EXCLUSIVE | The Obama White House tried to rush federal reviewers for a decision on a nearly half-billion-dollar loan to the solar-panel manufacturer Solyndra so Vice President Biden could announce the approval at a September 2009 groundbreaking for the company’s factory, newly obtained e-mails show.

The Silicon Valley company, a centerpiece in President Obama’s initiative to develop clean energy technologies, had been tentatively approved for the loan by the Energy Department but was awaiting a final financial review by the Office of Management and Budget.

The August 2009 e-mails, released exclusively to The Washington Post, show White House officials repeatedly asking OMB reviewers when they would be able to decide on the federal loan and noting a looming press event at which they planned to announce the deal. In response, OMB officials expressed concern that they were being rushed to approve the company’s project without adequate time to assess the risk to taxpayers, according to information provided by Republican congressional investigators.

Solyndra collapsed two weeks ago, leaving taxpayers liable for the $535 million loan.

One e-mail from an OMB official referred to “the time pressure we are under to sign-off on Solyndra.” Another complained, “There isn’t time to negotiate.”
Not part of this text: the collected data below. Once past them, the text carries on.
/-! ### Matrix multiply (R64 to R66, R172 to R175) -/

/-- The sum of one chunk of exact products, with its IV and NX (R64). A product of zero and a NaN sets no IV, as R64 says of a NaN that arises
from a NaN operand alone, though R409 says that a NaN element raises it (DEDUCED, log entry 140). -/
def chunkSum (ps : List ExVal) : FVal × FFlags :=
  let nan := ps.any fun p => match p with | .nan _ => true | _ => false
  let bad := ps.any fun p => match p with | .nan i => i | _ => false
  let infs := ps.filterMap fun p => match p with | .inf n => some n | _ => none
  let both := infs.any id && infs.any not
  let iv : FFlags := if bad || both then fNV else 0
  if nan || both then (.nan, iv)
  else
    match infs with
    | n :: _ => (.inf n, iv)
    | [] =>
      let nums := ps.filterMap fun p => match p with | .num x => some x | _ => none
      match nums.filter fun x => x.m != 0 with
      | [] => (.fin (nums.all (·.neg)) 0 0, iv)
      | x :: xs =>
        let e := xs.foldl (fun a y => max a (leadExp y.m y.e)) (leadExp x.m x.e) - 40
        let parts := (x :: xs).map fun y =>
          let num : Int := if y.neg then -(y.m : Int) else y.m
          if e ≤ y.e then (num * 2 ^ (y.e - e).toNat, false)
          else (num / 2 ^ (e - y.e).toNat, num % 2 ^ (e - y.e).toNat != 0)
        let sum : Int := parts.foldl (fun (a : Int) p => a + p.1) 0
        (.fin (decide (sum < 0)) sum.natAbs e, iv ||| if parts.any (·.2) then fNX else 0)

/-- The rounding of the accumulator: binary32, RNE, no flush, infinity on overflow (R64). -/
def accCtx : RCtx := { rm := .rne, ftz := false, sat := false }

/-- One accumulator element: chunks of products in ascending order, each added with one rounding (R64). -/
def mmaElem (acc0 : Nat) (cs : List (List ExVal)) : Nat × FFlags :=
  cs.foldl
    (fun (acc, fl) ps =>
      let (s, f1) := chunkSum ps
      let (r, f2) := fmtF32.finish accCtx (addVal .rne (fmtF32.value acc) s)
      (r, fl ||| f1 ||| f2))
    (acc0, 0)

/-- The chunk width of R64 by A's format code. -/
def chunkWidth (fmt : Nat) : Nat :=
  match fmt with
  | 0 => 4
  | 1 | 2 => 16
  | _ => 32

/-- The operand pairs of R173: A and B formats and the accumulator's format code. -/
def mmaPair (int : Bool) (fa fb : Nat) : Bool :=
  let cls (f : Nat) : Nat :=
    match f with
    | 0 => 1 | 1 => 2 | 2 => 3 | 3 | 4 => 4 | 5 | 6 | 7 | 8 | 9 => 5 | 10 | 11 | 12 | 13 | 14 | 15 | 16 => 6 | 17 => 7 | _ => 0
  if int then fa == 17 && fb == 17 else cls fa != 0 && cls fa != 7 && cls fa == cls fb

/-- A TILE_FORMAT reason of R162 and the operand at fault: 0 ma, 1 mb, 2 md. -/
structure TFault where
  reason : Nat
  operand : Nat
  deriving DecidableEq, Repr, Inhabited

/-- The modifiers of a matrix multiply. -/
structure MmaMods where
  na : Bool
  nb : Bool
  nacc : Bool
  ca : Bool
  cb : Bool
  skip : Bool
  int : Bool
  deriving DecidableEq, Repr, Inhabited

/-- M and K of A, K and N of B (R172). -/
def mmaDims (m : MmaMods) (a b : BitVec 32) : Nat × Nat × Nat × Nat :=
  (if m.ca then descCols a else descRows a, if m.ca then descRows a else descCols a,
   if m.cb then descCols b else descRows b, if m.cb then descRows b else descCols b)

/-- The shape and format checks of `MMA` and `MMAI`, in the order of R175. -/
def mmaCheck (m : MmaMods) (a b c : BitVec 32) : Option TFault :=
  let (mm, ka, kb, n) := mmaDims m a b
  if !descValid a then some ⟨1, 0⟩
  else if !descValid b then some ⟨1, 1⟩
  else if !m.nacc && !descValid c then some ⟨1, 2⟩
  else if !mmaPair m.int (descFmt a) (descFmt b) then
    -- A's format alone: ma when no pair allows it, else mb
    some ⟨3, if (List.range 19).any (fun f => mmaPair m.int (descFmt a) f) then 1 else 0⟩
  else if ka != kb then some ⟨2, 1⟩
  else if 128 < mm then some ⟨7, 0⟩
  else if 128 < n then some ⟨7, 1⟩
  else if (descTFmt a).scaled && descAx a != m.ca then some ⟨4, 0⟩
  else if (descTFmt b).scaled && descAx b == m.cb then some ⟨4, 1⟩
  else if m.ca && rowBytes a % 64 != 0 then some ⟨5, 0⟩
  else if m.cb && rowBytes b % 64 != 0 then some ⟨5, 1⟩
  else if !m.nacc && c != mkDesc false (if m.int then 18 else 0) mm n then some ⟨2, 2⟩
  else none

/-- The rows of A for the product: none marks an element of a skipped block (R65). -/
def mmaA (m : MmaMods) (a : TileVal) : List (List (Option FVal)) :=
  let z := a.zmap
  let rows := a.vals.zipIdx.map fun (r, i) => r.zipIdx.map fun (x, j) =>
    if m.skip && zmapAt z i j then none else some (if m.na then x.negate else x)
  if m.ca then rows.transpose else rows

/-- The columns of B for the product. -/
def mmaB (m : MmaMods) (b : TileVal) : List (List FVal) :=
  let rows := if m.nb then b.vals.map (·.map FVal.negate) else b.vals
  if m.cb then rows else rows.transpose

/-- The effect of `MMA` (R174): result and flags. `c` is the old accumulator. -/
def mmaFloat (m : MmaMods) (a b c : TileVal) : TileVal × FFlags :=
  let as := mmaA m a
  let bs := mmaB m b
  let ch := chunkWidth (descFmt a.shape)
  let cc := c.codes
  let out := as.zipIdx.map fun (ra, i) => bs.zipIdx.map fun (cb, j) =>
    let ps := (ra.zip cb).map fun (x, y) =>
      match x with
      | none => ExVal.num { neg := false, m := 0, e := 0 }
      | some x => mulVal x y
    let acc := if m.nacc then 0 else (cc.getD i []).getD j 0
    mmaElem acc (chunks ch ps.length ps)
  let d := mkDesc false 0 as.length bs.length
  (TileVal.build d (out.map (·.map Prod.fst)) [], out.foldl (fun f r => r.foldl (fun f x => f ||| x.2) f) 0)

/-- The effect of `MMAI` (R66, R174). -/
def mmaInt (m : MmaMods) (a b c : TileVal) : TileVal :=
  let ints (v : TileVal) : List (List Int) := v.codes.map (·.map (sextNat 8))
  let as := if m.ca then (ints a).transpose else ints a
  let bs := if m.cb then ints b else (ints b).transpose
  let sgn : Int := if m.na != m.nb then -1 else 1
  let cc := c.codes
  let out := as.zipIdx.map fun (ra, i) => bs.zipIdx.map fun (cb, j) =>
    let acc : Int := if m.nacc then 0 else sextNat 32 ((cc.getD i []).getD j 0)
    wrapInt 32 (acc + sgn * ((ra.zip cb).map fun (x, y) => x * y).sum)
  TileVal.build (mkDesc false 18 as.length bs.length) out []

/-! ### Block quantisation (R69) -/

/-- Quantising one group: scale, codes, flags. Each value comes with its random word. -/
def quantGroup (f : TFmt) (rm : RMode) (xs : List (FVal × Nat)) : Nat × List Nat × FFlags :=
  let special := xs.any fun x => match x.1 with | .fin _ _ _ => false | _ => true
  if special then (255, xs.map fun _ => 0, fNV)
  else
    let leads := xs.filterMap fun x => match x.1 with | .fin _ m e => if m = 0 then none else some (leadExp m e) | _ => none
    let scale : Nat :=
      match leads with
      | [] => 0
      | l :: ls => (min (max (ls.foldl max l - f.emax + 127) 0) 254).toNat
    let one (x : FVal × Nat) : Nat × FFlags :=
      match x.1 with
      | .fin n m e =>
        let e' := e - scale + 127
        match f.kind with
        | .bx =>
          let (t, inexact) := roundShift rm x.2 n m (2 - f.w - e') false
          let (v, cl) := clampInt true f.w (if n then -(t : Int) else t)
          (wrapInt f.w v, if cl then fSA ||| fNX else if inexact then fNX else 0)
        | .mx g =>
          let (c, fl) := g.round { rm := rm, ftz := false, sat := true, u := x.2 } { neg := n, m := m, e := e' }
          (c, fl &&& (fSA ||| fNX))
        | _ => (0, 0)
      | _ => (0, 0)
    let rs := xs.map one
    (scale, rs.map Prod.fst, rs.foldl (fun a r => a ||| r.2) 0)

/-! ### Requantisation (R70, R176) -/

/-- One element moved from an old scale to a larger one: code and flags (tile NX, SA). The code of a NaN element of an MX block stays as it
is, its sign and payload included: R70 gives its value and not its code (DESIGN CHOICE, log entry 128). -/
def requantElem (f : TFmt) (code old new : Nat) : Nat × FFlags :=
  match f.kind with
  | .bx =>
    let m := sextNat f.w code
    let (t, inexact) := roundShift .rne 0 (decide (m < 0)) m.natAbs (new - old : Int) false
    (wrapInt f.w (if m < 0 then -(t : Int) else t), if inexact then fNX else 0)
  | .mx g =>
    match g.value code with
    | .fin n m e =>
      let (c, fl) := g.round { rm := .rne, ftz := false, sat := true } { neg := n, m := m, e := e + old - new }
      (c, fl &&& (fSA ||| fNX))
    | _ => (code, 0)
  | _ => (code, 0)

/-- New blocks along one line of elements that each carry an old scale: codes, scales, flags. -/
def requantLine (f : TFmt) (xs : List (Nat × Nat)) : List Nat × List Nat × FFlags :=
  let blocks := (chunks 32 xs.length xs).map fun blk =>
    let scales := blk.map Prod.snd
    let new := scales.foldl max 0
    if new = 255 then (blk.map fun _ => 0, 255, (0 : FFlags))
    else
      let rs := blk.map fun x => requantElem f x.1 x.2 new
      (rs.map Prod.fst, new, rs.foldl (fun a r => a ||| r.2) 0)
  (blocks.flatMap (·.1), blocks.map (·.2.1), blocks.foldl (fun a b => a ||| b.2.2) 0)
“We have ended up with a situation of having to do rushed approvals on a couple of occasions (and we are worried about Solyndra at the end of the week),” one official wrote. That Aug. 31, 2009, message, written by a senior OMB staffer and sent to Terrell P. McSweeny, Biden’s domestic policy adviser, concluded, “We would prefer to have sufficient time to do our due diligence reviews.”

White House officials said Tuesday that no one in the administration tried to influence the OMB decision on the loan. They stressed that the e-mails show only that the administration had a “quite active interest” in the timing of OMB’s decision.

“There was interest in when a decision would be made because of its impact on whether an event involving the vice president could be scheduled for a particular date or not, but the loan guarantee decision was merit-based and made by career staffers at DOE,” White House spokesman Eric Schultz said.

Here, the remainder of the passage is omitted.